How consumers should protect themselves.
So what should people do if they've been affected by the Equifax breach? Here's some advice we received from Dr. Richard White, formerly Chief Information Security Officer for the United States Capitol Police, the managing director for Oxford Solutions and course chair for the Cybersecurity and Information Assurance program at the University of Maryland University College. He recommends that consumers protect themselves by:
- "Watching out for phishing schemes: Be on the lookout for phone calls or emails from people claiming to be from Equifax. If this happens, tell them you will call Equifax back directly at the published 1-800 number. You can ask for a case number or reference number and then call the company yourself. If it is a reputable caller, he or she will not have a problem with you wanting to protect yourself."
- "Watching out for Typosquatting or URL hijacking: When this happens, you receive an email directing you to a website or online form that looks exactly like the Equifax or other consumer credit reporting agency websites. They copy the HTML page to look identical to that of the company they are pretending to represent. But look closely: Equifax might be spelled Equ1fax or instead of a .com the hackers will use .uk or .au., or change the phone number and other minor details. Again, in this case, call the company directly yourself."
- "Keeping a regular eye on your personal information: Stay on top of all of your personal information including bank accounts, credit card statements, retirement accounts and your mortgage. Make sure the dollar amounts are correct and lookout for any fraudulent charges. Pay attention to entitlement programs like social security or Medicaid. If you are not receiving social security, make sure your status doesn’t show as receiving it. Check your credit every six months to make sure everything is in order and get a well-rounded picture of everything."
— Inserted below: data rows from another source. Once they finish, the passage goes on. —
-- ==== Sys2Proof/Tests/Slice0.lean ====
section
/-! SUPPORT. The model's own tests. Words and expected values are those of spec/95_test_vectors.md or worked out by
hand from the rule named; then, for every obligation with hypotheses, a state and operands that meet them. -/

namespace Sys2Proof.Tests

open Sys2Proof Sys2Proof.Machine

set_option Elab.async false

/-! ## Well-formed terms -/

theorem test_ldp_base_is_L0_to_L3 :
    (Instr.ldp 15 0 0).wellFormed = false ∧ (Instr.ldp 16 0 0).wellFormed = true ∧
    (Instr.ldp 19 0 0).wellFormed = true ∧ (Instr.ldp 20 0 0).wellFormed = false := by decide

theorem test_stp_base_is_L0_to_L3 :
    (Instr.stp 15 0 0).wellFormed = false ∧ (Instr.stp 16 0 0).wellFormed = true ∧
    (Instr.stp 19 0 0).wellFormed = true ∧ (Instr.stp 20 0 0).wellFormed = false := by decide

/-! ## Decoding: the example words of 95_test_vectors.md, section 2 -/

/-- The word decodes to the instruction, and the instruction encodes to the word. -/
abbrev means (w : Half) (i : Instr) : Prop := decodeWord w = .ok i ∧ encode i = w

theorem test_decode_arithmetic :
    means 0x0013 (.add 19 0) ∧ means 0x04D5 (.addi 21 6) ∧ means 0x081B (.sub 27 0) ∧
    means 0x0CD5 (.subi 21 6) ∧ means 0x1020 (.cmp 0 1) ∧ means 0x171B (.cmpi 27 24) ∧ means 0x7C2C (.neg 12) ∧
    means 0x7C46 (.abs 6) ∧ means 0x7E81 (.mstep 1) ∧ means 0x7EBD (.mul 29) := by
  decide +kernel

theorem test_decode_shift :
    means 0x1813 (.lsl 19 0) ∧ means 0x1CD9 (.lsli 25 6) ∧ means 0x2013 (.lsr 19 0) ∧
    means 0x24C1 (.lsri 1 6) ∧ means 0x2813 (.asr 19 0) ∧ means 0x2CDD (.asri 29 6) ∧ means 0x7CBC (.rlc 28) ∧
    means 0x7CDC (.rrc 28) := by
  decide +kernel

theorem test_decode_move :
    means 0x3268 (.mov 8 19) ∧ means 0x3000 (.mov 0 0) ∧ means 0x34EB (.movi 11 7) ∧
    means 0x6EE3 (.movhi 3 23) ∧ means 0x9803 (.pfx 3) ∧ means 0x9FFF (.pfx 0x7FF) ∧
    means 0x7D03 (.swap 3) := by
  decide +kernel

theorem test_decode_logical :
    means 0x3820 (.and 0 1) ∧ means 0x3C20 (.andn 0 1) ∧ means 0x4338 (.or 24 25) ∧ means 0x4420 (.xor 0 1) ∧
    means 0x7C0C (.not 12) ∧ means 0x48C7 (.bgen 7 6) := by
  decide +kernel

theorem test_decode_extract :
    means 0x4F04 (.ext8d 4 24) ∧ means 0x7466 (.ext8s 6 3) ∧ means 0x6B9B (.ext16d 27 28) ∧
    means 0x74D3 (.ext16s 19 1) ∧ means 0x7C6B (.sext8 11) ∧ means 0x7C83 (.sext16 3) ∧
    means 0x7E4B (.fill8 11) ∧ means 0x7E7B (.fill16 27) := by
  decide +kernel

theorem test_decode_load_store :
    means 0x5B60 (.ld 0 27) ∧ means 0xB86B (.ldp 18 3 11) ∧ means 0xE069 (.lds 3 9) ∧ means 0x5C1B (.st 27 0) ∧
    means 0xA863 (.stp 18 3 3) ∧ means 0xC23D (.sts 17 29) ∧ means 0x7E0B (.st8d 11) ∧
    means 0x7664 (.st8s 4 3) ∧ means 0x7E2B (.st16d 11) ∧ means 0x76C4 (.st16s 4 1) ∧
    means 0x600D (.sts8s 13) ∧ means 0x640E (.sts16s 7) := by
  decide +kernel

theorem test_decode_flow :
    means 0x87FC (.br 0x7FC) ∧ means 0x8804 (.bsr 4) ∧ means 0x7FCF (.jmp 15) ∧ means 0x7FE0 (.call 0) ∧
    means 0x50EB (.skp0 11 7) ∧ means 0x56AB (.skp1 11 21) ∧ means 0x7ECB (.skprz 11) ∧
    means 0x7F43 (.skprnz 3) ∧ means 0x7EE3 (.skps 3) := by
  decide +kernel

theorem test_decode_system :
    means 0x7817 (.save 23) ∧ means 0x7DA0 .restore ∧ means 0x793F (.trap 63) ∧ means 0x7DCF (.tret 15) ∧
    means 0x7F27 (.rdctl 7) ∧ means 0x7F07 (.wrctl 7) ∧ means 0x7022 (.usr0 2 1) ∧ means 0x7D23 (.usr1 3) ∧
    means 0x7D44 (.usr2 4) ∧ means 0x7D65 (.usr3 5) ∧ means 0x7D86 (.usr4 6) := by
  decide +kernel

/-- One word of every format, its fields written apart as 30_encoding.md R92 lays them out. -/
theorem test_decode_bit_by_bit :
    decodeWord (0b000000#6 ++ 0b00000#5 ++ 0b10011#5) = .ok (.add 19 0) ∧
    decodeWord (0b000001#6 ++ 0b00110#5 ++ 0b10101#5) = .ok (.addi 21 6) ∧
    decodeWord (0b1010#4 ++ 0b10#2 ++ 0b00011#5 ++ 0b00001#5) = .ok (.stp 18 3 1) ∧
    decodeWord (0b111#3 ++ 0b00000011#8 ++ 0b01001#5) = .ok (.lds 3 9) ∧
    decodeWord (0b011001#6 ++ 0b000000111#9 ++ 0b0#1) = .ok (.sts16s 7) ∧
    decodeWord (0b011000#6 ++ 0b0000001101#10) = .ok (.sts8s 13) ∧
    decodeWord (0b10001#5 ++ 0b00000000100#11) = .ok (.bsr 4) ∧
    decodeWord (0b011101#6 ++ 0b001#3 ++ 0b1#1 ++ 0b0#1 ++ 0b10011#5) = .ok (.ext16s 19 1) ∧
    decodeWord (0b011101#6 ++ 0b100#3 ++ 0b11#2 ++ 0b00100#5) = .ok (.st8s 4 3) ∧
    decodeWord (0b011110#6 ++ 0b00#2 ++ 0b00010111#8) = .ok (.save 23) ∧
    decodeWord (0b011110#6 ++ 0b01#2 ++ 0b00#2 ++ 0b111111#6) = .ok (.trap 63) ∧
    decodeWord (0b011111#6 ++ 0b10101#5 ++ 0b11101#5) = .ok (.mul 29) ∧
    decodeWord (0b011111#6 ++ 0b10111#5 ++ 0b0#1 ++ 0b0011#4) = .ok (.skps 3) ∧
    decodeWord (0b011111#6 ++ 0b01101#5 ++ 0b00000#5) = .ok .restore := by
  decide +kernel

/-- Words of no row (95 §3.10 Z1 to Z3; the fixed zeros of STS16s, EXT16s, RESTORE, SKPS). -/
theorem test_decode_unassigned :
    decodeWord 0x9000 = .error .unassigned ∧ decodeWord 0x7F60 = .error .unassigned ∧
    decodeWord 0x7940 = .error .fixedZero ∧ decodeWord 0x6401 = .error .fixedZero ∧
    decodeWord 0x74B3 = .error .fixedZero ∧ decodeWord 0x7DA1 = .error .fixedZero ∧
    decodeWord 0x7EF3 = .error .fixedZero := by
  decide +kernel

/-! ## A small machine -/

/-- 128 registers, vector table at 0; 64 KiB of RAM, 4 KiB of ROM, a peripheral of 8-bit registers, and nothing
else. -/
def config : Config :=
  { regfile := .r128, vecBase := 0, wvalidWritable := true, resetPc := 0x100, hasMul := true, hasMstep := true
    map := [{ base := 0, size := 0x10000, kind := .ram }, { base := 0x10000, size := 0x1000, kind := .rom },
      { base := 0x20000, size := 0x100, kind := .peripheral 8 }] }

/-- The reset state of that machine with these visible registers. -/
def start (values : List (Reg × Word)) : State :=
  { State.resetWith config [] with
    regs := values.foldl (fun r v => r.set (phys 6 v.1) v.2) (List.replicate 128 0) }

/-- The same with STATUS made of IE, IPRI, CWP and NVZC. -/
def startWith (ie : Bool) (ipri : ExcNum) (cwp : BitVec 5) (nvzc : BitVec 4) (values : List (Reg × Word)) : State :=
  { State.resetWith config [] with
    status := mkStatus ie ipri cwp nvzc
    regs := values.foldl (fun r v => r.set (phys cwp v.1) v.2) (List.replicate 128 0) }

/-- The state just after PFX k. -/
def prefixed (k : BitVec 11) (s : State) : State := { s with k := k, pfxd := true }

/-- The state with a word in memory. -/
def withWord (a : Nat) (v : Word) (s : State) : State := { s with mem := s.mem.putWord a v }

/-- The state with a half-word in memory. -/
def withHalf (a : Nat) (v : Half) (s : State) : State := { s with mem := s.mem.putHalf a v }

/-- `f` of the next state, where there is one. -/
def after {α : Type} (o : Host.Outcome State Fault Refusal) (f : State → α) : Option α :=
  match o with
  | .next t => some (f t)
  | _ => none

/-- Why one step that runs the word `w` is refused. -/
def refusal (w : Nat) (s : State) : Option Refusal :=
  match step (s.withFetchWord 16 w) with
  | .refused r => some r
  | _ => none

/-- `f` of the state after one step that runs the word `w`. -/
def run {α : Type} (w : Nat) (s : State) (f : State → α) : Option α := after (step (s.withFetchWord 16 w)) f

/-- STATUS[3:0]. -/
def nvzc (s : State) : BitVec 4 := statusNVZC s.status

/-! ## One step of each instruction (95 §3.1 to §3.9) -/

theorem test_add : run 0x0041 (start [(1, 0x80000000), (2, 0x80000000)]) (fun t => (t.x 1, nvzc t)) =
    some (0, 0b0111) := by decide +kernel
theorem test_addi_prefixed_zero_extends : run 0x07E3 (prefixed 0x7FF (start [])) (fun t => (t.x 3, nvzc t, t.k)) =
    some (0xFFFF, 0b0000, 0) := by decide +kernel
theorem test_sub_borrows : run 0x0841 (start [(1, 0), (2, 1)]) (fun t => (t.x 1, nvzc t)) =
    some (0xFFFFFFFF, 0b1001) := by decide +kernel
theorem test_subi : run 0x0CD5 (start [(21, 3)]) (fun t => (t.x 21, nvzc t)) = some (0xFFFFFFFD, 0b1001) := by
  decide +kernel
theorem test_cmp : run 0x1020 (start [(0, 0xFFFFFFFF), (1, 1)]) (fun t => (t.x 0, nvzc t)) =
    some (0xFFFFFFFF, 0b1000) := by decide +kernel
theorem test_cmpi : run 0x151C (prefixed 0x1F (start [(28, 999)])) (fun t => (t.x 28, nvzc t)) =
    some (999, 0b1001) := by decide +kernel
theorem test_neg_keeps_flags : run 0x7C2C (startWith false 63 6 0b0101 [(12, 0x80000000)])
    (fun t => (t.x 12, nvzc t)) = some (0x80000000, 0b0101) := by decide +kernel
theorem test_abs : run 0x7C46 (start [(6, 0xFFFFFFFB)]) (fun t => t.x 6) = some 5 := by decide +kernel
theorem test_mstep : run 0x7E81 (start [(0, 0x80000000), (1, 3)]) (fun t => (t.x 0, t.x 1)) = some (3, 3) := by
  decide +kernel
theorem test_mstep_of_r0 : run 0x7E80 (start [(0, 0xC0000000)]) (fun t => t.x 0) = some 0x40000000 := by
  decide +kernel
theorem test_mul_uses_low_halves : run 0x7EBD (start [(0, 0x00010003), (29, 0xFFFF0005)])
    (fun t => (t.x 0, t.x 29)) = some (0xF, 0xFFFF0005) := by decide +kernel
theorem test_mul_unsigned : run 0x7EBD (start [(0, 0xFFFF), (29, 0xFFFF)]) (fun t => t.x 0) = some 0xFFFE0001 := by
  decide +kernel

theorem test_lsl_count_modulo_32 : run 0x1813 (startWith false 63 6 0b1010 [(19, 0x80000001), (0, 0x21)])
    (fun t => (t.x 19, nvzc t)) = some (2, 0b1010) := by decide +kernel
theorem test_lsl_by_itself : run 0x1821 (start [(1, 4)]) (fun t => t.x 1) = some 0x40 := by decide +kernel
theorem test_lsli : run 0x1FF9 (start [(25, 0xFFFFFFFF)]) (fun t => t.x 25) = some 0x80000000 := by decide +kernel
theorem test_lsli_ignores_k : run 0x1CD9 (prefixed 1 (start [(25, 1)])) (fun t => (t.x 25, t.k)) =
    some (0x40, 0) := by decide +kernel
theorem test_lsr : run 0x2013 (start [(19, 0x80000000), (0, 31)]) (fun t => t.x 19) = some 1 := by decide +kernel
theorem test_lsri : run 0x24C1 (start [(1, 0x80000040)]) (fun t => t.x 1) = some 0x02000001 := by decide +kernel
theorem test_asr : run 0x2813 (start [(19, 0x80000000), (0, 31)]) (fun t => t.x 19) = some 0xFFFFFFFF := by
  decide +kernel
theorem test_asri : run 0x2CDD (start [(29, 0x7FFFFF00)]) (fun t => t.x 29) = some 0x01FFFFFC := by decide +kernel
theorem test_rlc_writes_only_c : run 0x7CBC (startWith false 63 6 0b1111 [(28, 1)]) (fun t => (t.x 28, nvzc t)) =
    some (3, 0b1110) := by decide +kernel
theorem test_rrc : run 0x7CDC (startWith false 63 6 0b0001 [(28, 2)]) (fun t => (t.x 28, nvzc t)) =
    some (0x80000001, 0b0000) := by decide +kernel

theorem test_mov : run 0x3268 (startWith false 63 6 0b1111 [(19, 0xDEADBEEF)]) (fun t => (t.x 8, nvzc t)) =
    some (0xDEADBEEF, 0b1111) := by decide +kernel
theorem test_movi_clears_upper_half : run 0x35AB (prefixed 9 (start [(11, 0xFFFFFFFF)])) (fun t => t.x 11) =
    some 301 := by decide +kernel
theorem test_movhi_keeps_low_half : run 0x6C83 (prefixed 3 (start [(3, 0xAAAA5555)])) (fun t => t.x 3) =
    some 0x00645555 := by decide +kernel
theorem test_pfx : run 0x9803 (start []) (fun t => (t.k, t.pfxd, t.pc)) = some (3, true, 0x102) := by decide +kernel
theorem test_swap : run 0x7D03 (start [(3, 0x12345678)]) (fun t => t.x 3) = some 0x56781234 := by decide +kernel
- "Being smart about passwords: Have different passwords for every account. Change your passwords every three months. Never choose a password that is your child’s name or spouse’s name. Never use birthdays. Make sure your passwords aren’t simply words but that they contain numbers, special character and both and upper and lower-case letters."
- "Locking your credit, sign up for credit monitoring and fraud alerts: You can lock your credit by contacting the credit agencies and requesting a lock be put on your credit. Just remember to remove the lock if planning a big purchase like a new home or car. Place fraud alerts with the major credit bureaus, Equifax, Experian and TransUnion, and you can also signup for credit monitoring. Look into programs like LifeLock which provides cost effective credit monitoring and identity theft protection."